With clouds predicted across U.S., travel to Adirondacks may increase

The skies are looking mostly clear for Monday, the day of the total solar eclipse, according to meteorologists.

With near-optimal viewing conditions predicted here, and cloudy skies predicted in many areas along the April 8 path of totality to the south and west, Adirondack Sky Center and Observatory President Seth McGowan said he’s been hearing from eclipse chasers who are changing their plans and coming up here to see the sun blotted out.

“The entire southwest is looking pretty crappy,” McGowan said. “We’ve been fielding calls all week long from people that are changing their plans. From Georgia, West Virginia, the Carolinas.”

But while the weather locally is turning around, the inches of snow that have fallen over the past few days will still be in the backcountry, where many people are planning to hike out into to view the eclipse, though local and state officials have urged hikers not to hike due to the wintry conditions.

Matthew Clay, a meteorologist with the National Weather Service station in Burlington, Vermont, said the NWS is predicting “mostly sunny skies” and dry conditions on Monday afternoon, when the eclipse will take place. They are expecting high, thin and wispy cirrus clouds to form later in the day, potentially post-eclipse.

Though they could intrude during the event, Clay added, “They would probably have very low impact on the actual viewing of it.”

Heavier clouds are predicted to be hanging in the south and west of the U.S.

For weeks, months and maybe years, people have wondered what the weather will be like on April 8, 2024. Now that they have a three-day prediction, McGowan said some are changing their plans.

ASCO Trustee Marc Staves said the eclipse die-hards book rooms in several places along the path of totality to not take any chances. If one location looks like it’s going to be cloudy, he said they bail and go to the next one.

“That’s what they do,” McGowan said.

Currently, the Adirondacks are in a low pressure system from the late-season nor’easter which blanketed the region in snow yet again for the past three days, Clay said. He said a high pressure is expected to be coming in to push that off shore.

“If you’re going to get clear skies, you pretty much need high pressure,” he said.

The sky is expected to remain cloudy through Saturday and break its cloudy pattern on Sunday.

Clay said temperatures on Monday are predicted to be in the low- to mid-50s on ground level. In the mountains it will be lower, in the mid-40s, he said.

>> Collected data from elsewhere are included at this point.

/-- ACCUM_WRITE takes in its elements tile by tile; PROG counts them. -/
def accumWriteGo (env : Env) : Nat → Cmd → W → W
  | 0, _, w => w
  | fuel + 1, k, w =>
    let ri := arg k 0x10 2
    let fmt := arg k 0x12 1
    let n := arg k 0x30 8
    let first := arg k 0x28 8
    match findCmd w k.id with
    | none => w
    | some k =>
      if n ≤ k.prog then
        accumWriteEnd env k (if k.degraded then .okDegraded else if k.acc.testBit 0 then .nonfinite
          else if k.acc.testBit 1 || k.acc.testBit 2 then .range else .ok) n w
      else if auBusy w ri || !tileFree w (getRgn w ri) 0 ((first + k.prog) / 4096) then w
      else
        let j := k.prog
        let t := (first + j) / 4096
        let m := min (n - j) (4096 * (t + 1) - (first + j))
        let bitAt := j * elemBits fmt
        let src := arg k 0x18 8 + bitAt / 8
        let len := (bitAt % 8 + m * elemBits fmt + 7) / 8
        match cmdBytes env k.id src len w with
        | (.waits, w) => w
        | (.got c1 d, w) =>
          let (sc, w) : Got × W := if fmt < 0x10 then (.got .ok [], w)
            else cmdBytes env k.id (arg k 0x20 8 + j / 32) ((j + m + 31) / 32 - j / 32) w
          match sc with
          | .waits => w
          | .got c2 sd =>
            let bad := worse c1 c2
            if bad != .ok then
              let inAccum := ((rgnAt w src).map (fun r => r.2.kind == .accum)).getD false
              accumWriteEnd env k (rspStatus bad) j (if bad == .poison && inAccum then markReplay k.ctx w else w)
            else
              let v := leNat d
              let xs := (List.range m).map (fun i =>
                let x := (v >>> (bitAt % 8 + i * elemBits fmt)) % 2 ^ elemBits fmt
                ((first + j + i) % 4096, inputValue fmt x (sd.getD ((j + i) / 32 - j / 32) 0).toNat))
              let (c3, fl, w) := contribTile env ri t (argInt k.slot 0x13 1) (arg k 0x14 2) xs w
              if c3 != .ok then accumWriteEnd env k (rspStatus c3) j (if c3 == .poison then markReplay k.ctx w else w)
              else
                let w := usedLines k.id (lineOf src) (src + len - lineOf src) w
                accumWriteGo env fuel k (modCmd k.id (fun y => { y with prog := j + m, acc := y.acc ||| fl }) w)

/-- ACCUM_WRITE goes on where it stands: at most one round a tile, and one to end. -/
def accumWriteOn (env : Env) (k : Cmd) (w : W) : W := accumWriteGo env (arg k 0x30 8 / 4096 + 3) k w

/-- ACCUM_WRITE (R238). -/
def execAccumWrite (c : CmdId) (env : Env) (s : State) : Host.Outcome State Fault Refusal :=
  run (cmdRow c (isOp 0x31) env (fun k w => checked env k (accumWriteCheck w k) (accumWriteOn env k) w) (accumWriteOn env)) s

/-! ### DATUM_ADVANCE (R246) -/

/-- The checks of DATUM_ADVANCE (R195, R240, R246). -/
def datumCheck (w : W) (k : Cmd) : Check :=
  let i := arg k 0x10 2
  firstFail
    [ownRgn w k i [.accum, .residual], inPhase w k [.idle], deny (otherColl w k i) 0x54,
     deny (arg k 0x12 1 != 2 && (tileRange? (getRgn w i) (arg k 0x18 8) (arg k 0x20 8)).isNone) 0x5B]

/-- The state lines a SET or RECOMPUTE acts on: banks and tiles. -/
def datumLines (w : W) (k : Cmd) (bank0 : Nat) : List (Nat × Nat) :=
  let r := getRgn w (arg k 0x10 2)
  let (f, n) := (tileRange? r (arg k 0x18 8) (arg k 0x20 8)).getD (0, 0)
  let ts := (List.range n).map (· + f)
  let banks := if r.kind == .residual then (if arg k 0x12 1 = 0 then [0, 1] else [bank0]) else [0]
  banks.flatMap (fun b => ts.map (fun t => (b, t)))

/-- What a mode makes of a tile; nothing where it leaves the tile alone. -/
def datumTile (r : Region) (k : Cmd) (t : Tile) : Option Tile :=
  if arg k 0x12 1 = 0 then some (clearedTile (argInt k.slot 0x14 2))
  else match t.emax with | none => none | some _ => some { t with anchor := tileT r t t.anchor }

/-- SET and RECOMPUTE go through their state lines; a line of a sounded RESIDUAL region is a coded write. PROG counts lines,
ACC the anchors that changed. -/
def datumSteps (env : Env) (k : Cmd) : List (Nat × Nat) → W → W
  | [], w =>
    match findCmd w k.id with
    | some y => outcome env k.id { status := if y.degraded then .okDegraded else .ok, result := toLe 8 y.acc } (closeCmdUnits k.id w)
    | none => w
  | (b, t) :: rest, w =>
    let ri := arg k 0x10 2
    let r := getRgn w ri
    let line := stateAt r b t
    if !linesFree w line 64 then flushLines line 64 w
    else
    match cmdLine env k.id line w with
    | (.waits, w) => w
    | (.got .ok d, w) =>
      let old := tileOf d
      let made := datumTile r k old
      let new := made.getD old
      let (p, w) : Put × W := match made with
        | none => (.put .ok, w)
        | some t => cmdPut env k.id line (tileBytes t) w
      match p with
      | .waits => w
      | .put .ok =>
        let w := usedLines k.id line 64 (noteTile ri old new w)
        datumSteps env k rest
          (modCmd k.id (fun y => { y with prog := y.prog + 1, acc := y.acc + b2n (new.anchor != old.anchor) }) w)
      | .put c => outcome env k.id { status := rspStatus c } (closeCmdUnits k.id w)
    | (.got c _, w) => outcome env k.id { status := rspStatus c } (closeCmdUnits k.id w)

/-- SET and RECOMPUTE go on where they stand, once no AU work is under way on the region. -/
def datumGo (env : Env) (k : Cmd) (w : W) : W :=
  let ri := arg k 0x10 2
  if auBusy w ri then w else datumSteps env k ((datumLines w k (getRgn w ri).bank).drop k.prog) w

/-- A DATUM_ADVANCE row of a mode. -/
def datumRow (c : CmdId) (sel : Cmd → Bool) (env : Env) (w : W) : W :=
  cmdRow c (fun k => isOp 0x35 k && sel k) env (fun k w => checked env k (datumCheck w k) (datumGo env k) w) (datumGo env) w

/-- DATUM_ADVANCE MODE 0 SET; a reserved MODE ends here MALFORMED. -/
def execDatumAdvanceSet (c : CmdId) (env : Env) (s : State) : Host.Outcome State Fault Refusal :=
  run (datumRow c (fun k => arg k 0x12 1 != 1 && arg k 0x12 1 != 2) env) s

/-- DATUM_ADVANCE MODE 1 RECOMPUTE. -/
def execDatumAdvanceRecompute (c : CmdId) (env : Env) (s : State) : Host.Outcome State Fault Refusal :=
  run (datumRow c (fun k => arg k 0x12 1 == 1) env) s

/-- DATUM_ADVANCE MODE 2 MARGIN. -/
def execDatumAdvanceMargin (c : CmdId) (env : Env) (s : State) : Host.Outcome State Fault Refusal :=
  run (cmdRow c (fun k => isOp 0x35 k && arg k 0x12 1 == 2) env
    (fun k w => checked env k (datumCheck w k)
      (fun w => done env k.id .ok 0 (toLe 8 0) (modRgn (arg k 0x10 2) (fun r => { r with margin := arg k 0x13 1 }) w)) w)
    (fun _ w => w)) s

/-! ### REDUCE_SCATTER (R257 to R259) -/

/-- Byte of the LO or HI field that shuts the own coordinate out, or that selects too few or too many members (R258). -/
def blockBad (w : W) (r : Region) (lo hi : Coord) : Option Nat :=
  let own := w.b.lnk.coord
  if (List.range 4).any (fun i => decide (axis own i < axis lo i)) then some 0x18
  else if (List.range 4).any (fun i => decide (axis hi i < axis own i)) then some 0x1C
  else
    let p := (collMembers (grpOf w r) lo hi).length
    if r.grp.isSome && (decide (p < 2) || decide (16 < p)) then some 0x18 else none

/-- The regions of a footprint as REDUCE_SCATTER names them. -/
def reduceRgns (k : Cmd) : List Nat :=
  (arg k 0x10 2 % 0x4000 :: optIdx (arg k 0x26 2) ++ optIdx (arg k 0x28 2)) ++ (if bit (arg k 0x17 1) 1 then [arg k 0x2C 2] else [])

/-- Check 5 of R116 for RESID or FOLD: a region named is a RESIDUAL region of the context. -/
def residOwn (w : W) (k : Cmd) (v : Nat) : Check := if v == 0xFFFF then none else ownRgn w k v [.residual]

/-- Is a RESIDUAL region fit for RESID or FOLD beside a region (R258)? -/
def residFit (w : W) (k : Cmd) (r : Region) (v : Nat) : Bool :=
  v == 0xFFFF || (let z := getRgn w v
    z.kind == .residual && z.state == .sounded && z.ctx == k.ctx && z.width == r.width && z.headroom == r.headroom
      && z.size == 2 * r.size)

/-- The checks of REDUCE_SCATTER (R195, R258). -/
def reduceCheck (w : W) (k : Cmd) : Check :=
  let i := arg k 0x10 2
  let r := getRgn w i
  let g := grpOf w r
  let own := w.b.lnk.coord
  let direct := arg k 0x12 1 = 1
  let flags := arg k 0x17 1
  let force := bit flags 0
  let lo := BitVec.ofNat 32 (arg k 0x18 4)
  let hi := BitVec.ofNat 32 (arg k 0x1C 4)
  let ms := collMembers g lo hi
  let resid := arg k 0x26 2
  let fold := arg k 0x28 2
  let roster := arg k 0x24 2
  let offAxis := ms.any (fun m => (List.range 4).any (fun a =>
    a != arg k 0x13 1 % 4 && axis (slotAt g m).coord a != axis own a))
  let topkBad := if r.comp = 1 then !(decide (1 ≤ arg k 0x2A 2)) else arg k 0x2A 2 != 0
  let pos := (ms.findIdx? (fun m => m == g.self)).getD 0
  let out := getRgn w (arg k 0x2C 2)
  let usable := r.kind == .accum && r.ctx == k.ctx && r.state != .free && r.grp.isSome
  firstFail
    [(blockBad w (if usable then r else {}) lo hi).elim none (fun o => fail .malformed o),
     if usable && topkBad then fail .malformed 0x2A else none,
     deny (!usable) 0x50, residOwn w k resid, residOwn w k fold, inPhase w k [.opened],
     deny (!direct && (r.comp != 0 || force || fold != 0xFFFF || arg k 0x20 4 != 0 || offAxis)) 0x51,
     deny ((resid != 0xFFFF) != (r.comp != 0) || (fold != 0xFFFF) != (arg k 0x16 1 == 1)
        || !residFit w k r resid || !residFit w k r fold) 0x52,
     deny (force && (!roster.testBit g.self || (List.range 16).any (fun j => roster.testBit j && !ms.contains j))) 0x53,
     deny ((reduceRgns k).any (otherColl w k)) 0x54,
     deny (bit flags 1 && (out.kind != .accum || out.state == .free || out.ctx != k.ctx || out.width != r.width
        || out.headroom != r.headroom
        || decide (tilesOf out < arg k 0x30 8 % 2 ^ 40 + (shardTiles r ms.length pos).length))) 0x55,
     if direct && decide (2 ≤ (getWatch w k.ctx).rosters.length
        + (w.b.colls.filter (fun c => c.ctx == k.ctx && c.direct && !c.closed && !c.finished)).length) then fail .quota 6 else none]

/-- A collective begins: with a member that is out it ends at once (R265). -/
def collStart (env : Env) (x : Coll) (go : W → W) (w : W) : W :=
  let w := { w with b.colls := w.b.colls.filter (fun c => c.cmd != x.cmd) ++ [x] }
  let g := grpOf w (getRgn w x.region)
  if x.members.any (fun m => slotOut (slotAt g m).state) then collEnd env x.cmd { status := .memberLost } w
  else collWaiting env (go w)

The Tri-Lakes were hit with between 4 and 8 inches of snow in the storm this week. Clay said with temperatures warming into the mid- to upper 30s — and then into the 50s — over the weekend, this could fully melt the snow in low elevations before the eclipse-watching crowds head out to their viewing locations.

But there will still be plenty of snow around on the mountains. Clay said the snowfall and warming present dangerous potentials for slippery ice and avalanches.

“If people are going to go out there they definitely need to be prepared for the conditions,” Clay said.

While snowshoes and foot traction devices are recommended for hiking on Monday, Clay added that “There’s plenty of places you can see the eclipse without being on the top of a mountain.”